I think spot buying is actually very dangerous and detrimental to any real program you have in place. You lose the data, you lose the information, you lose on security issues and communication issues, and you lose your share commitment. Keep in mind, the airlines are doing different things to stimulate business because it is becoming necessary, and that makes the corporate programs less attractive. So if we can do that on the $17 billion of revenue for the airline, then these programs become collectively less important. So we have to figure out how to show value--all of us--and deliver what we are committing to. So going outside the program, which I call leakage, and going to lowest logical fares outside of preferreds and really tearing the walls down and letting that occur is like taking a hit of heroin. You'll become addicted and then die eventually.
Has there been more demand for soft-dollar benefits like upgrades and elite-level frequent flyer status matching?

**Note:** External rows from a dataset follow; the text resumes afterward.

/-- The prologue of a fresh gang. -/
def freshPrologue (s : State) (g : Gang) : State :=
  let s := loadClusters (zeroClusters s g) g
  let t := nextMultiple (gangPeriod g) s.cyc
  let hs := (List.range g.launch.nhart).map (fun k =>
    let h := launchHart g k
    { h with next := t, restart := ⟨h.x, h.csr, [], t⟩ })
  let s := modGang { s with others := s.others ++ hs } g.id (fun x => { x with tstart := t })
  schedule (if g.launch.lockstep then lockFill s g else s) t (.gangStart g.id)

/-! Rebasing a timetable (R323, R372, R422). -/

def shiftUnits (d : Nat) (u : Units) : Units :=
  ⟨u.scalar + d, u.vector + d, u.matrix + d, u.word + d, u.transform + d, u.drain + d, u.tile + d⟩

/-- Every coming cy of a hart, `d` later. -/
def shiftHart (d : Nat) (h : Hart) : Hart :=
  let w := fun (x : Window) => { x with upto := x.upto + d }
  let a := fun (x : MemAccess) => { x with upto := x.upto + d }
  let later := fun (t : Nat) => if t = 0 then 0 else t + d
  { h with next := h.next + d, units := shiftUnits d h.units, lastLand := later h.lastLand, laneLand := later h.laneLand
           accessEnd := h.accessEnd + d, accesses := h.accesses.map a
           ports := h.ports.map (fun p => { p with since := p.since + d, upto := p.upto + d }), exposed := h.exposed.map w
           reading := h.reading.map w, flagsDue := h.flagsDue.map (fun x => (x.1 + d, x.2))
           stripReads := h.stripReads.map (fun r => { r with upto := r.upto + d })
           fences := h.fences.map (fun f => { f with early := f.early.map a })
           wait := h.wait.map (fun x => { x with since := x.since + d }) }

/-- The coming cys of an array's ramp, `d` later. -/
def shiftRamp (d : Nat) (r : Ramp) : Ramp := { r with upto := r.upto + d, holdTo := if r.holdTo = 0 then 0 else r.holdTo + d }

/-- Core `core` belongs to the clusters that a gang holds. -/
def Gang.ownsCore (g : Gang) (core : Nat) : Bool := decide (g.base ≤ core) && decide (core < g.base + 8 * g.clusters)

/-- Every coming event of a gang after `c0`, `d` later: the calendar, its copies' chunk cycles and starts, its arrays and sweeps, and
TSTART. -/
def shiftGang (s : State) (key c0 d : Nat) : State :=
  let cal := s.calendar.map (fun e => if ownedBy s key e.2 && decide (c0 < e.1) then (e.1 + d, e.2) else e)
  let late := fun (x : Nat) => if c0 < x ∧ x ≠ 2 ^ 64 then x + d else x
  let copies := s.copies.map (fun q =>
    if q.gang == key then
      { q with issueCy := if q.started then q.issueCy else q.issueCy + d
               chunks := q.chunks.map (fun c => { c with iss := late c.iss, due := late c.due, slot := late c.slot }) }
    else q)
  let g := gangOf s key
  let touched := s.touched.map (fun e => if g.ownsCore (e.1 / 256) then (e.1, e.2 + d) else e)
  let ramps := s.ramps.map (fun e => if g.ownsCore e.1 then (e.1, shiftRamp d e.2) else e)
  let engines := s.engines.map (fun e => if g.ownsCore e.1 then (e.1, e.2 + d) else e)
  let sweeps := s.sweeps.map (fun w => if w.gang == key then { w with ready := late w.ready, slot := late w.slot } else w)
  modGang { s with calendar := cal, copies, touched, ramps, engines, sweeps } key (fun g =>
    { g with tstart := g.tstart + d, resumeCy := g.resumeCy + d })

/-- The events that an array's ramp still has to come (R239, R243). -/
def rampEvents (s : State) (core : Nat) : State :=
  let r := rampAt s core
  let hold := fun (s : State) => if r.holdTo = 0 then s else schedule s (r.holdTo + 1) (.burstHoldEnd core)
  match r.st with
  | .cold => s
  | .up => hold (schedule s (r.upto + 1) (.arrayRampUpEnd core))
  | .down => schedule s (r.upto + 1) (.arrayRampDownEnd core)
  | .warm | .held => hold (schedule s (r.upto + 1) (.arrayRampDown core))

/-- Rows of a saved table go to the rows of their new core. -/
def placeRows {α : Type} (s : State) (base unit : Nat) (m : Sparse α) : Sparse α :=
  m.filterMap (fun e =>
    let core := base + e.1 / (256 * unit)
    let row := physRow s core (e.1 / unit % 256)
    if row < 256 then some (core * (256 * unit) + row * unit + e.1 % unit, e.2) else none)

/-- The place of a physical row among the unfenced rows of its core; none where it is fenced. -/
def rowRank (s : State) (core row : Nat) : Option Nat :=
  if sget false s.fencedRows (core * 256 + row) then none
  else some (row - ((List.range row).filter (fun r => sget false s.fencedRows (core * 256 + r))).length)

/-- Takes the rows of `n` cores from `base` into a table relative to them. -/
def takeRows {α : Type} (s : State) (base n unit : Nat) (m : Sparse α) : Sparse α :=
  (sslice m (base * (256 * unit)) (n * (256 * unit))).filterMap (fun e =>
    let core := e.1 / (256 * unit)
    (rowRank s (base + core) (e.1 / unit % 256)).map (fun r => (core * (256 * unit) + r * unit + e.1 % unit, e.2)))

/-- The byte ranges of the enabled buffers of cluster `i` of a saved state. -/
def savedRanges (m : Sparse TileBuf) : List (Nat × Nat) :=
  m.filterMap (fun e => if e.2.en then some (e.1 / 64 * 2 ^ 24 + e.2.base * 512, e.1 / 64 * 2 ^ 24 + (e.2.base + e.2.chunks) * 512)
    else none)

/-- Keys moved up or down, and the entries whose key is kept. -/
def keysUp {α : Type} (off : Nat) (m : Sparse α) : Sparse α := m.map (fun e => (e.1 + off, e.2))
def keysDown {α : Type} (off : Nat) (m : Sparse α) : Sparse α := m.map (fun e => (e.1 - off, e.2))
def keepKeys {α : Type} (p : Nat → Bool) (m : Sparse α) : Sparse α := m.filter (fun e => p e.1)

/-- Writes the saved state of a gang to its new clusters (R322, R323). -/
def restoreClusters (s : State) (g : Gang) (v : Saved) : State :=
  let b := g.base
  let n := 8 * g.clusters
  let c := b / 8
  let s := zeroClusters s g
  let inCores := fun (e : Nat × Bool) => decide (b ≤ e.1 / 256) && decide (e.1 / 256 < b + n)
  let s := { s with fencedRows := (s.failedRows.filter inCores).foldl (fun m (e : Nat × Bool) => sset false m e.1 true)
                      (s.fencedRows.filter (fun e => !inCores e)) }
  let omit_ : List (Nat × Nat) := savedRanges v.bufs
  let kept := fun (a : Nat) => g.launch.saveTb || omit_.all (fun r => !(decide (r.1 ≤ a) && decide (a < r.2)))
  let bufs : Sparse TileBuf := if g.launch.saveTb then v.bufs
    else v.bufs.map (fun e => (e.1, if e.2.en then { e.2 with landed := 0 } else e.2))
  { s with
    planes := refill s.planes (b * 65536) (n * 65536) (keysDown (b * 65536) (placeRows s b 256 v.planes))
    acc := refill s.acc (b * 65536) (n * 65536) v.acc
    tables := refill s.tables (b * 4096) (n * 4096) v.tables, ramps := refill s.ramps b n v.ramps
    poisonLane := refill s.poisonLane (b * 2 ^ 20) (n * 2 ^ 20)
      (keysDown (b * 2 ^ 20) (placeRows s b 4096 v.poisonLane))
    poisonAcc := refill s.poisonAcc (b * 256) (n * 256) v.poisonAcc
    mem := refill s.mem (clusterBase c) (g.clusters * 2 ^ 24) (keepKeys kept v.scratch)
    poisonWord := refill s.poisonWord (clusterBase c / 8) (g.clusters * 2 ^ 21) (keepKeys (fun k => kept (8 * k)) v.poisonWord)
    templates := refill s.templates (c * 2048) (g.clusters * 2048) v.templates
    bufs := refill s.bufs (c * 64) (g.clusters * 64) (bufs.filter (fun e => e.2 != TileBuf.init))
    cvtab := refill s.cvtab (4 * c * 256) (4 * g.clusters * 256) v.cvtab
    monitors := refill s.monitors (16 * b) (16 * n) v.monitors }

/-- D of R323: the least multiple of `m` that takes every `cs` past `c`. -/
def rebaseShift (m c : Nat) (cs : List Nat) : Nat := cs.foldl (fun d x => max d (ceilDiv (c + 1 - x) m * m)) 0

So, do you mean how much more can we give away? (Laughter) The program is set up so the membership becomes more valuable. If you are AAdvantage Gold or above, you don't have to pay a lot of the different fees [on checked baggage, etc.]. And the fee thing is kind of interesting. If you take it out of our industry, we pay fees without even blinking for services that you incur anywhere else in business. Our business has been pretty immature in getting to business principles. The revenue streams are well-enjoyed for whatever people want to buy, whether it is three beers or a checked bag. People have learned to pack better. We actually have programs where our inflight crews will come out and teach you how to pack like a flight attendant. But if you need the service, you pay for the service, whether it be checked bags, etc. Maybe we need to figure out how to bundle or unbundle certain things for buyers. But it is a revenue stream we are going to keep going with. It looks like people are paying. It doesn't mean they like paying for something that they didn't have to pay for before, but we have not had that much pushback.